Точно так же брак и семья с самого начала являются, в сущности, суверенными вещами, и вмешательство в них государства еще более противоестественно и недопустимо, чем вмешательство его в сферу собственности. Государство в форме разбойничьей банды рыцарей искусственно и противно всякому праву создало ту так называемую собственность, которую мы называем насильственной собственностью. Но по отношению к браку и семье государству еще нигде в мире не удалось сделать чего-либо аналогичного, ибо продукты религионизма, или, точнее говоря, утверждение и нормирование полигамии, не относятся к специфической области государства. Конечно, государство смогло пожаловать наследственные роды в самых различных странах правами управления и, таким образом, простые фамилии превратить в династии. Но подобные вещи относятся только к небольшому числу случаев, и общее семейное право этим не было извращено.

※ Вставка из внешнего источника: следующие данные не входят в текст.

-- ==== Sys2Proof/Tests/Slice0.lean ====
section
/-! SUPPORT. The model's own tests. Expected results are the spec's: words and traces of 95_test_vectors.md
(V and P numbers), rows of 30_encoding.md, or hand calculation from the rule named. Then, for every
statement with hypotheses, a concrete state and operands that meet them. -/

namespace Sys2Proof.Tests

open Sys2Proof Sys2Proof.Machine

/-! ## Helpers -/

/-- An instance right after construction with the default parameters, whose environment gives the
answers of a script and then `ok` for ever. -/
def dev (has : Straps) (script : List Answer) (program : List RegStep) : State :=
  constructed has 240 240 (Params.suggested program) { script := script, tail := .always .ok }

def allLines : Straps := { rst := true, bl := true, dc := true, cs := true }
def noLines : Straps := { rst := false, bl := false, dc := false, cs := false }
def csDc : Straps := { rst := false, bl := false, dc := true, cs := true }

/-- All lines present, every answer `ok`. -/
def wired : State := dev allLines [] []

/-- No line present, every answer `ok`. -/
def bare : State := dev noLines [] []

/-- A big-endian host without lines. -/
def bareBig : State := { bare with params := { bare.params with nativeOrder := .be } }

/-- The trace a request leaves; none where it is refused. -/
def traceOf (o : Host.Outcome State Fault Refusal) : Option (List Event) :=
  match o with
  | .next t => some t.trace
  | .fault _ => none
  | .refused _ => none

/-- The state a request leaves, read through a function. -/
def after {α : Type} (f : State → α) (o : Host.Outcome State Fault Refusal) : Option α :=
  match o with
  | .next t => some (f t)
  | .fault _ => none
  | .refused _ => none

/-- The refusal of a request. -/
def refusalOf (o : Host.Outcome State Fault Refusal) : Option Refusal :=
  match o with
  | .next _ => none
  | .fault _ => none
  | .refused r => some r

/-- The bus writes of a trace, by their bytes. -/
def writes (o : Host.Outcome State Fault Refusal) : Option (List (List U8)) :=
  (traceOf o).map (fun es => (es.map Event.busBytes).filter (fun bs => bs ≠ []))

def csLow : Event := .pin .cs .low .ok
def csHigh : Event := .pin .cs .high .ok
def dcLow : Event := .pin .dc .low .ok
def dcHigh : Event := .pin .dc .high .ok

/-- A bracketed command and a bracketed datum on an instance with CS and DC. -/
def cmdEv (c : U8) : List Event := [csLow, dcLow, .bus [c] .ok, csHigh]
def dataEv (bs : List U8) : List Event := [csLow, dcHigh, .bus bs .ok, csHigh]

/-! ## Well-formedness -/

/-- 30_encoding.md R59: tearing mode 3 is refused by the check; the other three pass. -/
theorem test_wellFormed_refuses_reserved_mode :
    ¬ WellFormed (.setTearingEffect .reserved) ∧ WellFormed (.setTearingEffect .off) := by decide

/-! ## Decoding: words written out from 30_encoding.md R51 to R54 and 95_test_vectors.md -/

/-- V9, V35, V36 (INIT, SET_ORIENTATION, SET_ADDRESS_WINDOW). -/
theorem test_decode_words_0_to_2 :
    decode (.req 0x000000000000000000 (.bytes [])) = .ok .init ∧
    decode (.req 0x100002000000000000 (.bytes [])) = .ok (.setOrientation .o2) ∧
    decode (.req 0x200000000000EF00EF (.bytes [])) = .ok (.setAddressWindow 0 0 239 239) := by
  decide

/-- V1, V39, P2 (SET_PIXEL, SET_PIXELS, BLIT_PIXELS). -/
theorem test_decode_words_3_to_5 :
    decode (.req 0x3000050007F8000000 (.bytes [])) = .ok (.setPixel 5 7 0xF800) ∧
    decode (.req 0x400000000000010001 (.halves [0xF800])) = .ok (.setPixels 0 0 1 1 [0xF800]) ∧
    decode (.req 0x50000A001400020002 (.bytes [0xF8])) = .ok (.blitPixels 10 20 2 2 [0xF8]) := by
  decide

/-- V42, V43, V44 (SET_SCROLL_OFFSET, SET_TEARING_EFFECT, SET_BACKLIGHT). -/
theorem test_decode_words_6_to_8 :
    decode (.req 0x600050000000000000 (.bytes [])) = .ok (.setScrollOffset 80) ∧
    decode (.req 0x700001000000000000 (.bytes [])) = .ok (.setTearingEffect .vertical) ∧
    decode (.req 0x800001000000000000 (.bytes [])) = .ok (.setBacklight .on) ∧
    decode (.req 0x800000000000000000 (.bytes [])) = .ok (.setBacklight .off) := by decide

/-- V45, V29, V28 (RELEASE, XMIT_CMD, XMIT_DATA). -/
theorem test_decode_words_9_to_B :
    decode (.req 0x900000000000000000 (.bytes [])) = .ok .release ∧
    decode (.req 0xA0002C000000000000 (.bytes [])) = .ok (.xmitCmd 0x2C) ∧
    decode (.req 0xB70000000000000000 (.bytes [1, 2, 3])) =
      .ok (.xmitData (.unsupported (.bytes [1, 2, 3]))) := by decide
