-- ==== Sys2Proof/Machine/Sequencer.lean ====
section
/-! DEFINITION. The sequencer by itself (10_state R47, R48): one micro-operation, and the run of an accepted command to DONE. -/

namespace Sys2Proof.Machine

/-- The micro-operation that PHASE names (30_encoding R99); IDLE waits (60_exceptions R280). -/
def seqStep (s : State) : Host.Outcome State Fault Refusal :=
  if s.pos.phase = phaseIdle then .next s
  else if s.pos.phase = phaseLatch then execLatch s
  else if s.pos.phase = phasePrep then execPrep s
  else if s.pos.phase = phaseDone then execDone s
  else if s.pos.phase = phaseSInit then execSInit s
  else if s.pos.phase = phaseSBpf then execSBpf s
  else if s.pos.phase = phaseSRms then execSRms s
  else if s.pos.phase = phaseSRatio then execSRatio s
  else if s.pos.phase = phaseECoef then execECoef s
  else if s.pos.phase = phaseEDet then execEDet s
  else if s.pos.phase = phaseEEnv then execEEnv s
  else if s.pos.phase = phaseEGrc then execEGrc s
  else if s.pos.phase = phaseEPub then execEPub s
  else if s.pos.phase = phaseEApply then execEApply s
  else if s.pos.phase = phaseHGain then execHGain s
  else if s.pos.phase = phaseHHpf then execHHpf s
  else if s.pos.phase = phaseHSat then execHSat s
  else if s.pos.phase = phaseHMac then execHMac s
  else .refused .unusedPhase

/-- At most `k` micro-operations, stopping at IDLE, at a fault and at a refusal. -/
def runSequencer : Nat → State → Host.Outcome State Fault Refusal
  | 0, s => .next s
  | k + 1, s =>
    if s.pos.phase = phaseIdle then .next s
    else
      match seqStep s with
      | .next t => runSequencer k t
      | .fault f => .fault f
      | .refused r => .refused r

/-- A command word offered at CMD and, if it is accepted, run to DONE (44_host_commands R231, R249). The number of
micro-operations is the bound of R235. A dropped word leaves the core as R261 says. -/
def runCommand (w : Word) (s : State) : Host.Outcome State Fault Refusal :=
  match offerCondition w s with
  | some c => .next (raise c s)
  | none => runSequencer (uopBound (cmdOp w) s.params.nch.toNat (cmdLen w).toNat) (accept w s)

end Sys2Proof.Machine
end

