-- ==== Sys2Proof/Machine/Core.lean ====
section
/-! DEFINITION. The host's view of the machine. -/

def Sys2Proof.core : Host.Core := { State := Sys2Proof.Machine.State, Fault := Sys2Proof.Machine.Fault, Refusal := Sys2Proof.Machine.Refusal, step := Sys2Proof.Machine.step, reset := Sys2Proof.Machine.State.reset }
end

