/-- The concrete kernels are admissible (R149 to R151). K_ID is quiet with every memory. K_RBJ over Num_ref, with any coefficients
that are finite words, is quiet with a memory of zeros (KP1) and gives finite outputs (KP4); both its designs give finite words
at every rate, so each is an admissible kernel. -/
def Obligations.ConcreteKernelsAreAdmissible : Prop :=
  (∀ k : KCoef, QuietKernel kernelId k (fun _ => True)) ∧ AdmissibleKernel kernelId ∧
  (∀ (design : F64 → KCoef) (k : KCoef), (∀ w ∈ k, finite32 w) →
    QuietKernel (kernelRbj numRef design) k (fun m => ∀ w ∈ m, zero32 w) ∧ FiniteKernel (kernelRbj numRef design) k) ∧
  AdmissibleKernel (kernelRbj numRef rbjBandPass) ∧ AdmissibleKernel (kernelRbj numRef rbjHighPass) ∧
  ∀ (sr : F64), ∀ w ∈ rbjBandPass sr ++ rbjHighPass sr, finite32 w

/-- Silence through the HEN under Num_ref (R218): a block of zeros, quiet filter memories and a finite gain, linear gain and
mix give a block of zeros. -/
def Obligations.SilenceStaysSilent : Prop :=
  ∀ (s : State) (len : Index) (quiet : KMem → Prop),
    s.params.wf = true → s.params.num = .ref → s.ready len →
    QuietKernel (hpfOf s.params) s.hid.hpfCoef quiet →
    (∀ c : Chan, c.toNat < s.params.nch.toNat → quiet (laneGet s.hid.hpfMem c)) →
    (∀ (c : Chan) (n : Index) (v : F32), c.toNat < s.params.nch.toNat → n.toNat < len.toNat →
      memRead s.buf (bufAddr c n) = some v → zero32 v) →
    finite32 s.host.pOutgain → finite32 (numRef.pow10_32 (numRef.div32 s.host.pOutgain 0x41A00000)) →
    finite32 (numRef.mul32 0x3DCCCCCD (numRef.max32 0x00000000 (numRef.div32 s.host.pOutgain 0x41C00000))) →
    ∃ t : State, exec (.hen len) s = .next t ∧
      ∀ (c : Chan) (n : Index), c.toNat < s.params.nch.toNat → n.toNat < len.toNat →
        ∃ z : F32, memRead t.buf (bufAddr c n) = some z ∧ zero32 z
end

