/-- Each clause at the ends of its range: the staging and parameter registers 0x02 to 0x09 change, 0x0A, 0xFF and an address
with one of bits 29:8 set do not. -/
theorem witness_WrRegisters :
    (([2, 3, 4, 5, 6, 7, 8, 9] : List WordAddr).all fun a =>
      shown (fun t => decide (t.host ≠ testState.host)) (exec (.wr a 0x12345678) testState) = some true) = true ∧
    (([0x0A, 0x10, 0x11, 0xFF, 0x105, 0x3FFFFFFF] : List WordAddr).all fun a =>
      shown (fun t => decide (t = testState)) (exec (.wr a 0x12345678) testState) = some true) = true := by decide +kernel

/-- Both branches, at the ends of the range 0x0B to 0x0E and beside it. -/
theorem witness_RdRegisters :
    (testAt phaseSBpf 1 0).status.getLsbD 1 = true ∧ testState.status.getLsbD 1 = false ∧
    (([0x00, 0x0A, 0x0F, 0x11, 0x3FFFFFFF] : List WordAddr).all fun a =>
      (shown (·.io.free) (exec (.rd a) (testAt phaseSBpf 1 0))).isSome) = true ∧
    (([0x0B, 0x0E] : List WordAddr).map fun a => shown (·.io.hResp) (exec (.rd a) testState)) = [some 0, some 4] := by
  decide +kernel

/-- The last word of the last channel is written, the words after it are not there. -/
theorem witness_WrsWritesOneWord :
    shown (wordAt 1 3) (exec (.wrs 1 3 7) testState) = some (some 7) ∧
    shown (·.buf) (exec (.wrs 1 4 7) testState) = some testBuf ∧ shown (·.buf) (exec (.wrs 2 3 7) testState) = some testBuf := by
  decide +kernel

theorem witness_RdsReadsOneWord :
    ((List.range 4).all fun j =>
      readByte testBuf (4 * ((1 : Chan).toNat * 2 ^ 24 + (2 : Index).toNat) + j) =
        some ((0xBF666666 : Word).extractLsb' (8 * j) 8)) = true ∧
    (readByte testBuf (4 * ((1 : Chan).toNat * 2 ^ 24 + (3 : Index).toNat) + 3)).isSome = true ∧
    shown (·.io.hResp) (exec (.rds 1 4) { testState with io.hResp := 9 }) = some 0 ∧
    (shown (·.io.hResp) (exec (.rds 1 3) (testAt phaseSBpf 1 0))).isSome = true := by decide +kernel

/-- The header the port accepts, another read, a write. -/
theorem witness_MeterPortReturnsGr :
    (([.meter 0x0000000A 0, .meter 0x0000000B 0, .meter 0x8000000A 5] : List Input).map fun x =>
      shown (·.io.mResp) (step { testState with res.gr := 3, io.mResp := 9, io.inputs := [x] })) = [some 3, some 0, some 9] := by
  decide +kernel

theorem witness_LatchCopiesOperands :
    (([0x10000000, 0x20000004, 0x30000004, 0x40000004, 0x50000004] : List Word).map fun w =>
      shown (fun t => (t.lat.op.toNat, t.pos.phase)) (exec .latch { testState with io.offered := w })) =
      [some (1, 0x02), some (2, 0x08), some (3, 0x08), some (4, 0x10), some (5, 0x18)] := by decide +kernel

theorem witness_SBpfFilters :
    (testAt phaseSBpf 3 1).pos.ch.toNat < (testAt phaseSBpf 3 1).params.nch.toNat ∧
    (testAt phaseSBpf 3 1).pos.idx.toNat < (testAt phaseSBpf 3 1).params.maxlen.toNat ∧
    memRead (testAt phaseSBpf 3 1).buf (bufAddr 1 3) = some 0 := by decide +kernel

theorem witness_EDetDetectsLevel :
    (testAt phaseEDet 3 0).pos.idx.toNat < (testAt phaseEDet 3 0).params.maxlen.toNat ∧
    ∀ c : Chan, c.toNat < (testAt phaseEDet 3 0).params.nch.toNat →
      memRead (testAt phaseEDet 3 0).buf (bufAddr c (testAt phaseEDet 3 0).pos.idx) = some ((fun _ => 0) c) := by
  refine ⟨by decide, fun c hc => ?_⟩
  exact of_decide_eq_true
    (forall_block (fun c n => decide (memRead testBuf (bufAddr c n) = some 0 ∨ n ≠ 3)) 2 4 (by decide +kernel) c 3 hc (by decide)
      |> fun h => decide_eq_true ((of_decide_eq_true h).resolve_right (by simp)))

theorem witness_EApplyScalesFrame :
    (testAt phaseEApply 3 0).params.nch.toNat ≤ 64 ∧
    (testAt phaseEApply 3 0).pos.idx.toNat < (testAt phaseEApply 3 0).params.maxlen.toNat := by decide

theorem witness_HHpfFilters :
    (testAt phaseHHpf 0 1).pos.ch.toNat < (testAt phaseHHpf 0 1).params.nch.toNat ∧
    (testAt phaseHHpf 0 1).pos.idx.toNat < (testAt phaseHHpf 0 1).params.maxlen.toNat ∧
    memRead (testAt phaseHHpf 0 1).buf (bufAddr 1 0) = some 0x3DCCCCCD := by decide +kernel

theorem witness_HMacWritesBack :
    (testAt phaseHMac 3 1).pos.ch.toNat < (testAt phaseHMac 3 1).params.nch.toNat ∧
    (testAt phaseHMac 3 1).pos.idx.toNat < (testAt phaseHMac 3 1).params.maxlen.toNat := by decide

theorem witness_UnwrittenSampleFaults :
    (([.sBpf, .hHpf, .eDet] : List Instr).map fun i => faultOf (exec i { testAt phaseSBpf 1 1 with buf := memWrite [] 1 7 })) =
      [some .unwrittenWord, some .unwrittenWord, some .unwrittenWord] ∧
    memRead (memWrite [] 1 7) (bufAddr 1 1) = none := by decide +kernel

/-- One too many frames; the longest block that is accepted. -/
theorem witness_CommandsDropped :
    (([0x10000000, 0x20000004, 0x30000004, 0x40000004, 0x50000004] : List Word).all fun w =>
      match decode .command [w] with
      | .ok i => decide (shown (·.status) (exec i (testAt phaseSBpf 1 0)) = some 0x43)
      | .error _ => false) = true ∧
    shown (·.status) (exec (.hen 4) { testState with status := 0x00 }) = some 0x08 ∧
    shown (·.status) (exec (.srm 5) testState) = some 0x21 ∧ shown (·.status) (exec (.hen 4) testState) = some 0x01 := by
  decide +kernel

theorem witness_PrepareCommand : testState.status.getLsbD 1 = false ∧ State.reset.status.getLsbD 1 = false := by decide
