-- ==== Sys2Proof/Machine/Timer.lean ====
section
/-! DEFINITION. The time base and the reply timeout: the events `TICK` and `TIMEOUT` (spec/41_session.md R92, R93), and the timeout in ticks
(spec/00_scope.md R9). -/

namespace Sys2Proof.Machine

/-- `cfg_t_reply = ceil(T_REPLY / TICK)`, both in one unit of time (R9). -/
def ticksFor (tReply tick : Nat) : Nat := (tReply + (tick - 1)) / tick

/-- `TICK`: the timer counts in `RX` and stops at `cfg_t_reply` (R92, R25). -/
def tick (s : State) : State :=
  if s.st = stRx ∧ s.tmr < s.cfgTReply then { s with tmr := s.tmr + 1 } else s

/-- The guard of `TIMEOUT`: `st = RX`, `rxq` empty and `tmr >= cfg_t_reply` (R93). With `cfg_t_reply = 0` this is the untimed
model's guard (R94; log 7). -/
def timeoutEnabled (s : State) : Bool :=
  decide (s.st = stRx) && s.rxq.isEmpty && decide (s.cfgTReply ≤ s.tmr)

/-- `TIMEOUT`: no byte gives `NO_RESPONSE`, one to three bytes are a short read (R93). -/
def timeout (s : State) : State :=
  if timeoutEnabled s = true then
    if s.rxn = 0#3 then raiseError statusNoResponse causeNone [] s
    else raiseError statusMalformed causeLength (s.rxbuf.firstBytes s.rxn) s
  else s

end Sys2Proof.Machine
end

В новое время растет тенденция удостоить самого интимного государственного вмешательства в самые недра семьи, а именно воспитание и образование детей. Недостаточно того, что школьное принуждение все больше и больше возвеличивается в качестве культурного фактора; к нему должно присоединиться еще дополнительное принуждение семьи в смысле её воздействия на детей. Это воздействие должно быть совершенно подчинено школе, а в случае конфликта будет иметь место отнятие детей от родителей и исправительное воспитание их государством. Отсюда можно видеть, куда, в конце концов, ведет школьное принуждение и в какой степени оно еще более невыносимо, нежели милитаристское военное принуждение. Именно Пруссия ускорила здесь расцвет «культуры». Чтобы выйти из такого дурного положения, недостаточно уже просто устранить школьное принуждение. Преподавание и обучение должны быть решительно освобождены от всякой официальной компетенции, как со стороны государства, так и со стороны общин и, поскольку ими интересуются частные лица, предоставлены частным лицам. Разумеется, здесь надо позаботиться о том, чтобы после уничтожения государственного господства над школой она не подпала власти каких-либо других коллективностей, особенно коллективностей религиозного характера, или, если она где-нибудь уже находится во власти таких коллективностей, то чтобы они не удерживали за собой эту власть дальше. В противном случае мы попали бы из огня в полымя, и всякий антиколлективизм был бы злой шуткой, если бы он бил только по государственной коллективности, стремясь, в то же время, сохранить другие порабощающие коллективные влияния.
В пользу принудительной школьной дрессировки приводят тот довод, что без неё низшие слои, отягощенные экономической барщиной, станут пренебрегать обучением детей и останутся отчасти даже безграмотными. Однако при нашем предположении распролетаризации это возражение не попадает в цель. И без того зло не уметь прочитать всякую культурную дрянь не так уж велико. Точно так же ведь еще вопрос, действительно ли приватизация школы особенно сократит размеры обучения масс. Письмо и счет в настоящее время для большинства профессий столь необходимые вещи, что и без физического государственного принуждения не так-то часто без них обходятся. Нужно только энергичнее воспротивиться детскому труду на фабриках и, таким образом, устранить косвенное фабричное принуждение; тогда и для частных школ окажется у масс время и возможность позаботиться об элементарном образовании, притом о таком, в котором не будут преобладать гнетущие государственные цели. Последние в обязательной официальной дрессировке являются главным делом, так что государственная школа действует преимущественно как отрасль общего государства и как своего рода полицейская форма, посредством которой духовно и физически вливается, а иногда даже и просто вколачивается в учащихся добрая доля холопства.